Which coding space scheme applies to the Reed–Solomon codes?

Coding space scheme  $\rm A$,
Coding space scheme  $\rm B$.

4

Which statement applies to the probability that a received word  $\underline{y}$  cannot be decoded after Reed–Solomon coding?

The probability   ${\rm Pr}(\underline{y} \rm \hspace{0.15cm} is \hspace{0.15cm} not \hspace{0.15cm} decodable)$   is exactly zero.
${\rm Pr}(\underline{y} \rm \hspace{0.15cm} is \hspace{0.15cm} not \hspace{0.15cm} decodable)$  is nonzero,  but negligible.
It holds   ${\rm Pr}(\underline{y} {\rm \ is \ not \ decodable}) > {\rm Pr}(\underline{y} \rm \hspace{0.15cm} is \hspace{0.15cm} incorrectly \hspace{0.15cm} decoded)$.


Solution

(1)  Correct is  solution 1,  since the coding space scheme  $\rm A$  describes a perfect code and each Hamming code  $(n, \, k, \, 3)$  is a perfect code:

  • For any Hamming code  $(n, \, k, \, 3)$,  there are a total of  $2^n$  possible received words  $\underline{y}_i$,  which are assigned to one of  $2^k$  possible code words  $\underline{c}_j$  during syndrome decoding.
  • Because of the Hamming code property  $d_{\rm min} = 3$,  all spheres in the  $n$–dimensional space have radius  $t = 1$.  Thus in all spheres there are  $2^{n-k}$ points.
  • $\text{HC (7, 4, 3)}$:   One point for error-free transmission and seven points for one bit error   ⇒   $1 + 7 = 8 = 2^3 = 2^{7-4}$.
  • $\text{HC (15, 11, 3)}$:   One point for error-free transmission and now fifteen points for one bit error   ⇒   $1 + 15 = 16 = 2^4 = 2^{15-11}$.

Note:   Since the Hamming code is a binary code,  here the code space has the dimension  $n$.


(2)  Correct is  answer 1:

  • In the gray area outside  "spheres"  there is not a single point in a perfect code.
  • This was also shown in the calculation for subtask  (1).


(3)  The Reed–Solomon codes are described by the coding space scheme  $\rm B$    ⇒   Answer 2.
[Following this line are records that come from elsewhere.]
theorem rowToNat_shiftR (bs : Row) : rowToNat (shiftR bs) = rowToNat bs / 2 := by
  rw [shiftR, rowToNat_shiftRFrom]; simp

/-- Settles O21: by the byte's own identity, carried along the row. -/
theorem shiftIntegerForm : Obligations.ShiftIntegerForm :=
  ⟨fun bs => ⟨length_shiftL bs, length_shiftR bs, rowToNat_shiftL bs, rowToNat_shiftR bs⟩, rfl, rfl⟩

/-! ## The pixel forms (R121, R122) -/

theorem pix_shiftL (hp : p < 8 * bs.length) :
    pix (shiftL bs) p = if p + 1 < 8 * bs.length then pix bs (p + 1) else false := by
  rw [pix_eq_testBit (by rwa [length_shiftL]), length_shiftL, rowToNat_shiftL, Nat.testBit_mod_two_pow]
  split
  · rename_i hnext
    have hbit : 8 * bs.length - 1 - p = 8 * bs.length - 1 - (p + 1) + 1 := by omega
    rw [pix_eq_testBit hnext, hbit, Nat.testBit_succ, Nat.mul_div_cancel _ (by decide)]
    simp; omega
  · have hbit : 8 * bs.length - 1 - p = 0 := by omega
    simp [hbit]

theorem pix_shiftR (hp : p < 8 * bs.length) : pix (shiftR bs) p = if 1 ≤ p then pix bs (p - 1) else false := by
  rw [pix_eq_testBit (by rwa [length_shiftR]), length_shiftR, rowToNat_shiftR, ← Nat.testBit_add_one]
  split
  · rw [pix_eq_testBit (by omega)]
    congr 1; omega
  · have hbit : 8 * bs.length - 1 - p + 1 = 8 * bs.length := by omega
    rw [hbit, Nat.testBit_lt_two_pow (rowToNat_lt bs)]

/-- Settles O18: doubling the integer moves every bit one place up. -/
theorem shiftLeftTakesNextPixel : Obligations.ShiftLeftTakesNextPixel :=
  fun bs => ⟨length_shiftL bs, fun _ hp => pix_shiftL hp⟩

/-- Settles O19: halving the integer moves every bit one place down. -/
theorem shiftRightTakesPreviousPixel : Obligations.ShiftRightTakesPreviousPixel :=
  fun bs => ⟨length_shiftR bs, fun _ hp => pix_shiftR hp⟩

/-! ## The round trips (R129) -/

theorem pix_shiftR_shiftL (hp : p < 8 * bs.length) : pix (shiftR (shiftL bs)) p = if p = 0 then false else pix bs p := by
  rw [pix_shiftR (by rwa [length_shiftL])]
  rcases p with - | q
  · rfl
  · rw [if_pos (by omega), Nat.add_sub_cancel, pix_shiftL (by omega), if_pos hp, if_neg (by omega)]

theorem pix_shiftL_shiftR (hp : p < 8 * bs.length) :
    pix (shiftL (shiftR bs)) p = if p = 8 * bs.length - 1 then false else pix bs p := by
  rw [pix_shiftL (by rwa [length_shiftR]), length_shiftR]
  by_cases hlast : p = 8 * bs.length - 1
  · rw [if_pos hlast, if_neg (by omega)]
  · rw [if_neg hlast, if_pos (by omega), pix_shiftR (by omega), if_pos (by omega), Nat.add_sub_cancel]

/-- Settles O22: each trip composes the two pixel forms. -/
theorem shiftRoundTripClearsOneEdge : Obligations.ShiftRoundTripClearsOneEdge :=
  fun bs _ => ⟨by simp, by simp, fun _ hp => ⟨pix_shiftR_shiftL hp, pix_shiftL_shiftR hp⟩⟩

/-! ## The word form (R124) -/

/-- The chunk that a logical word reads. -/
theorem pix_chunk {j : Nat} (hp : p < 64) : pix ((bs.drop (8 * j)).take 8) p = pix bs (64 * j + p) := by
  have hbyte : (64 * j + p) / 8 = 8 * j + p / 8 := by omega
  have hbit : (64 * j + p) % 8 = p % 8 := by omega
  have h8 : p / 8 < 8 := by omega
  rw [pix, pix, hbyte, hbit]
  simp [List.getD, h8]

/-- Bit `i` of word `j` is the `i`-th pixel from the end of the word's eight bytes (R63). -/
theorem getLsbD_wordAt {i j : Nat} (hj : j < bs.length / 8) (hi : i < 64) :
    (wordAt bs j).getLsbD i = pix bs (64 * j + (63 - i)) := by
  have hlen : ((bs.drop (8 * j)).take 8).length = 8 := by simp; omega
  have hbit : 8 * 8 - 1 - (63 - i) = i := by omega
  rw [← pix_chunk (by omega), pix_eq_testBit (by omega), hlen, hbit, wordAt, BitVec.getLsbD_ofNat]
  simp [hi]

/-- The bit that enters a word at the bottom. -/
theorem getLsbD_topBit (c : Byte) {i : Nat} (hi : i < 64) :
    ((c >>> 7).setWidth 64).getLsbD i = (decide (i = 0) && c.getLsbD 7) := by
  rcases i with - | i
  · simp
  · simp [hi, BitVec.getLsbD_of_ge c (7 + (i + 1)) (by omega)]

/-- The bit that enters a word at the top. -/
theorem getLsbD_lowBit (c : Byte) {i : Nat} (hi : i < 64) :
    ((c &&& 1).setWidth 64 <<< 63).getLsbD i = (decide (i = 63) && c.getLsbD 0) := by
  by_cases h : i = 63
  · subst h; simp
  · have h63 : i < 63 := by omega
    simp [h, h63]

theorem wordAt_shiftL {j : Nat} (hj : j < bs.length / 8) :
    wordAt (shiftL bs) j = (wordAt bs j <<< 1) |||
      (if 8 * j + 8 < bs.length then (bs.getD (8 * j + 8) 0 >>> 7).setWidth 64 else 0) := by
  refine BitVec.eq_of_getLsbD_eq fun i hi => ?_
  rw [getLsbD_wordAt (by rwa [length_shiftL]) hi, pix_shiftL (by omega), BitVec.getLsbD_or, BitVec.getLsbD_shiftLeft]
  rcases i with - | i
  · have hnext : pix bs (64 * j + 64) = (bs.getD (8 * j + 8) 0).getLsbD 7 := by
      rw [pix]; congr <;> omega
    have hin : 64 * j + 64 < 8 * bs.length ↔ 8 * j + 8 < bs.length := by omega
    simp only [Nat.sub_zero, Nat.add_assoc, Nat.reduceAdd, hnext, hin]
    split
    · rw [getLsbD_topBit _ hi]; simp
    · simp
  · have hpix : 64 * j + (63 - (i + 1)) + 1 = 64 * j + (63 - i) := by omega
    rw [if_pos (by omega), hpix, ← getLsbD_wordAt hj (by omega)]
    split
    · rw [getLsbD_topBit _ hi]; simp [hi]
    · simp [hi]

theorem wordAt_shiftR {j : Nat} (hj : j < bs.length / 8) :
    wordAt (shiftR bs) j = (wordAt bs j >>> 1) |||
      (if 1 ≤ j then (bs.getD (8 * j - 1) 0 &&& 1).setWidth 64 <<< 63 else 0) := by
  refine BitVec.eq_of_getLsbD_eq fun i hi => ?_
  rw [getLsbD_wordAt (by rwa [length_shiftR]) hi, pix_shiftR (by omega), BitVec.getLsbD_or, BitVec.getLsbD_ushiftRight]
  by_cases htop : i = 63
  · subst htop
    have hprev (h : 1 ≤ j) : pix bs (64 * j - 1) = (bs.getD (8 * j - 1) 0).getLsbD 0 := by
      rw [pix]; congr <;> omega
    have hin : 1 ≤ 64 * j ↔ 1 ≤ j := by omega
    simp only [Nat.sub_self, Nat.add_zero, hin]
    split
    · rw [getLsbD_lowBit _ hi, hprev ‹_›]; simp
    · simp
  · have hpix : 64 * j + (63 - i) - 1 = 64 * j + (63 - (1 + i)) := by omega
    rw [if_pos (by omega), hpix, ← getLsbD_wordAt hj (by omega)]
    split
    · rw [getLsbD_lowBit _ hi]; simp [htop]
    · simp

/-- Settles O20: the word form by pixels, the byte form as the shifts are defined. -/
theorem shiftWordAndByteForms : Obligations.ShiftWordAndByteForms := by
  refine fun bs => ⟨fun j hj => ⟨wordAt_shiftL hj, wordAt_shiftR hj⟩, fun k hk => ⟨?_, getD_shiftR bs k hk⟩⟩
  rw [getD_shiftL bs k hk]
  split
  · rfl
  · rw [List.getD_eq_default bs 0 (show bs.length ≤ k + 1 by omega)]; rfl

end Sys2Proof.Machine
end

section
/-! PROOFS. The shift commands `SHL` and `SHR`: their `SHIFT` micro-step (R126 to R128, R146) and the whole command. -/

namespace Sys2Proof.Machine

variable {s : State} {i : Instr} {f : Row → Row} {k : Fin 9}

/-- The command `i` shifts rows with `f`, and its result also goes to buffer `k` (R126, R127). -/
def ShiftsWith (i : Instr) (f : Row → Row) (k : Fin 9) : Prop :=
  (i = .shl ∧ f = shiftL ∧ k = 0) ∨ (i = .shr ∧ f = shiftR ∧ k = 2)

theorem ShiftsWith.length_eq (h : ShiftsWith i f k) (bs : Row) : (f bs).length = bs.length := by
  rcases h with ⟨-, rfl, -⟩ | ⟨-, rfl, -⟩
  · exact length_shiftL bs
  · exact length_shiftR bs

theorem ShiftsWith.ne_one (h : ShiftsWith i f k) : k ≠ 1 := by
  rcases h with ⟨-, -, rfl⟩ | ⟨-, -, rfl⟩ <;> decide

theorem ShiftsWith.exec_shift (h : ShiftsWith i f k) (he : s.engState = .shift) : exec i s = shiftRow f k s := by
  rw [exec_eq_microStep]
  simp only [microStep, he]
  rcases h with ⟨rfl, rfl, rfl⟩ | ⟨rfl, rfl, rfl⟩ <;> rfl

theorem ShiftsWith.beginOf_eq (h : ShiftsWith i f k) (hl : 0 < s.shiftLen) :
    beginOf (.legal i) s = { s with engState := .shift } := by
  rcases h with ⟨rfl, -, -⟩ | ⟨rfl, -, -⟩ <;> exact if_neg hl.ne'

theorem ShiftsWith.validate_eq (h : ShiftsWith i f k) : validate (.legal i) s = validateShift s := by
  rcases h with ⟨rfl, -, -⟩ | ⟨rfl, -, -⟩
  · exact validate_shift (.inl rfl) s
  · exact validate_shift (.inr rfl) s

/-! ## The cache after a shift (R146) -/

section
variable (c : Cache) {src res : Row} {n : Nat}

theorem Cache.take_scratch_source (hsrc : src.length = n) (hk : k ≠ 1) :
    (((c.write 1 src).write k res).buf 1).take n = src := by
  rw [← hsrc, Cache.buf_write_ne _ _ hk.symm, Cache.take_write_self]

theorem Cache.take_scratch_result (hres : res.length = n) : (((c.write 1 src).write k res).buf k).take n = res := by
  rw [← hres, Cache.take_write_self]

theorem Cache.drop_scratch (hsrc : src.length = n) (hres : res.length = n) (j : Fin 9) :
    (((c.write 1 src).write k res).buf j).drop n = (c.buf j).drop n := by
  rw [← hres, Cache.drop_write, hres, ← hsrc, Cache.drop_write]

theorem Cache.buf_scratch_ne {j : Fin 9} (h1 : j ≠ 1) (hk : j ≠ k) : ((c.write 1 src).write k res).buf j = c.buf j := by
  rw [Cache.buf_write_ne _ _ hk, Cache.buf_write_ne _ _ h1]

end

/-! ## The micro-step -/

/-- Settles O25: the source row is what the engine reads at the start of the micro-step. -/
theorem shiftStepWritesShiftedSource : Obligations.ShiftStepWritesShiftedSource := by
  intro i f k s (h : ShiftsWith i f k) he hsrc hdst hlen
  have hread : (memRead s s.shiftSrc s.shiftLen).length = s.shiftLen := length_memRead s _ _
  have hres : (f (memRead s s.shiftSrc s.shiftLen)).length = s.shiftLen := (h.length_eq _).trans hread
  refine ⟨_, memRead s s.shiftSrc s.shiftLen, (h.exec_shift he).trans (shiftRow_answers f k s hsrc hdst hlen), hread,
    fun n hn => getD_memRead s _ _ n hn, fun n hn => ?_, fun a ha => ?_, s.cache.take_scratch_source hread h.ne_one,
    s.cache.take_scratch_result hres, s.cache.drop_scratch hread hres, fun _ => s.cache.buf_scratch_ne, rfl, rfl⟩
  · exact Memory.get?_writeRow_in _ _ _ n (hres.symm ▸ hn)
  · exact Memory.get?_writeRow_out _ _ _ a (hres.symm ▸ ha)

/-! ## The whole command -/

/-- The two micro-steps of a valid shift of a written row leave the shifted row at the destination. -/
theorem ShiftsWith.run_two (h : ShiftsWith i f k) (he : s.engState = .validate) (hi : s.inputs = [])
    (hv : validateShift s = .ok) (hl : 0 < s.shiftLen) (hw : s.imem.holds s.shiftSrc s.shiftLen) (hc : s.command = .legal i) :
    ∃ t : State, run 2 s = .next t ∧ t.engState = .idle ∧ t.status = { s.status with done := true } ∧
      t.imem.holds s.shiftDst s.shiftLen ∧
      t.imem.rowOf s.shiftDst s.shiftLen = f (s.imem.rowOf s.shiftSrc s.shiftLen) := by
  obtain ⟨hcap, hsrc, hdst⟩ := validateShift_ok hv
  obtain ⟨t, src, hexec, hlen, hread, hwrite, -, -, -, -, -, -, ht⟩ :=
    shiftStepWritesShiftedSource i f k { s with engState := .shift } h rfl hsrc hdst hcap
  have hfirst : step s = .next { s with engState := .shift } := by
    rw [step_validate_ok he hi (by rw [hc, h.validate_eq]; exact hv), hc, h.beginOf_eq hl]
  have hsecond : step { s with engState := .shift } = .next t :=
    ((stepRunsDecodedCommand { s with engState := .shift } i hc).1 hi).trans hexec
  have hrow : s.imem.rowOf s.shiftSrc s.shiftLen = src :=
    Memory.rowOf_of_get? hlen fun n hn => by
      obtain ⟨b, hb⟩ := Option.isSome_iff_exists.1 (hw n hn)
      rw [hread n hn b hb]; exact hb
  refine ⟨t, ?_, by rw [ht], by rw [ht], fun n hn => Option.isSome_iff_exists.2 ⟨_, hwrite n hn⟩, ?_⟩
  · rw [run_succ_of_step hfirst, run_succ_of_step hsecond]; rfl
  · rw [hrow]; exact Memory.rowOf_of_get? ((h.length_eq src).trans hlen) hwrite

/-- Settles O26: the pixel forms of the two shifts, of the row at the source. -/
theorem shiftCommandMovesPixels : Obligations.ShiftCommandMovesPixels := by
  intro s _ he hi hv hl hw
  have hlen : (s.imem.rowOf s.shiftSrc s.shiftLen).length = s.shiftLen := Memory.length_rowOf _ _ _
  refine ⟨fun hc => ?_, fun hc => ?_⟩
  · obtain ⟨t, hrun, hidle, hst, hholds, hrow⟩ := ShiftsWith.run_two (.inl ⟨rfl, rfl, rfl⟩) he hi hv hl hw hc
    exact ⟨t, hrun, hidle, hst, hholds, fun p hp => by rw [hrow, pix_shiftL (by rwa [hlen]), hlen]⟩
  · obtain ⟨t, hrun, hidle, hst, hholds, hrow⟩ := ShiftsWith.run_two (.inr ⟨rfl, rfl, rfl⟩) he hi hv hl hw hc
    exact ⟨t, hrun, hidle, hst, hholds, fun p hp => by rw [hrow, pix_shiftR (by rwa [hlen])]⟩

end Sys2Proof.Machine
end

section
/-! PROOFS. The window at an `E_ROW` (R145, R148): what a pass establishes in it and every step keeps, and the original rows that
it holds throughout a pass. -/

namespace Sys2Proof.Machine

variable {s t : State}

/-! ## The window, step by step -/

/-- Outside `E_ROW` nothing is asked of the window. -/
theorem window_of_engState (h : s.engState ≠ .eRow) : Window s :=
  ⟨fun he => absurd he h, fun he => absurd he h, fun he => absurd he h⟩

/-- The window says nothing of the host's side of the state. -/
theorem Window.frame (h : Window s) (ctrl : Ctrl) (st : Status) (r : Word) (evs : List Event) :
    Window { s with ctrl := ctrl, status := st, rdata := r, inputs := evs } :=
  ⟨h.variants, h.cursorRow, h.belowRow⟩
  • Here there are numerous yellow points in the gray area,  i.e. points that cannot be assigned to any sphere in  "Bounded Distance Decoding".
  • For example,  if we consider the   $\rm RSC \, (7, \, 3, \, 5)_8$   with code parameters  $n = 7, \, k = 3$,  and  $t = 2$,  there are a total of  $8^7 = 2097152$  points and  $8^3 = 512$  hyperspheres here.
  • If this code were perfect,  then there should be  $8^4 = 4096$  points within each sphere.  However,  it holds:
$${\rm Pr}(\underline{\it y}_{\it i} {\rm \hspace{0.1cm}lies\hspace{0.1cm} within\hspace{0.1cm} the\hspace{0.1cm} red\hspace{0.1cm} sphere)} = {\rm Pr}(f \le t) = {\rm Pr}(f = 0)+ {\rm Pr}(f = 1)+{\rm Pr}(f = 2) =1 + {7 \choose 1} \cdot 7 + {7 \choose 2} \cdot 7^2 = 1079 \hspace{0.05cm}.$$
  • For  ${\rm Pr}(f = 1)$  it is considered that there can be  "$7 \rm \ over \ 1$" $= 7$  error positions,  and for each error position also seven different error values.  The same is considered for  ${\rm Pr}(f = 2)$.


(4)  Correct is  answer 3:

  • A point in gray no-man's land is reached with fewer symbol errors than a point in another hypersphere.
  • For long codes,  an upper bound on the error probability is given in the literature:
$${\rm Pr}(\underline{y} {\rm \hspace{0.15cm} is \hspace{0.15cm} incorrectly \hspace{0.15cm} decoded}) = {\rm Pr}(\underline{z} \ne \underline{c}) \le \frac{1}{t\hspace{0.05cm}!} \hspace{0.05cm}.$$
  • For the ${\rm RSC} \, (225, \, 223, \, 33)_{256} \ \Rightarrow \ t = 16$   ⇒   this upper bound yields the value  $1/(16!) < 10^{-14}$.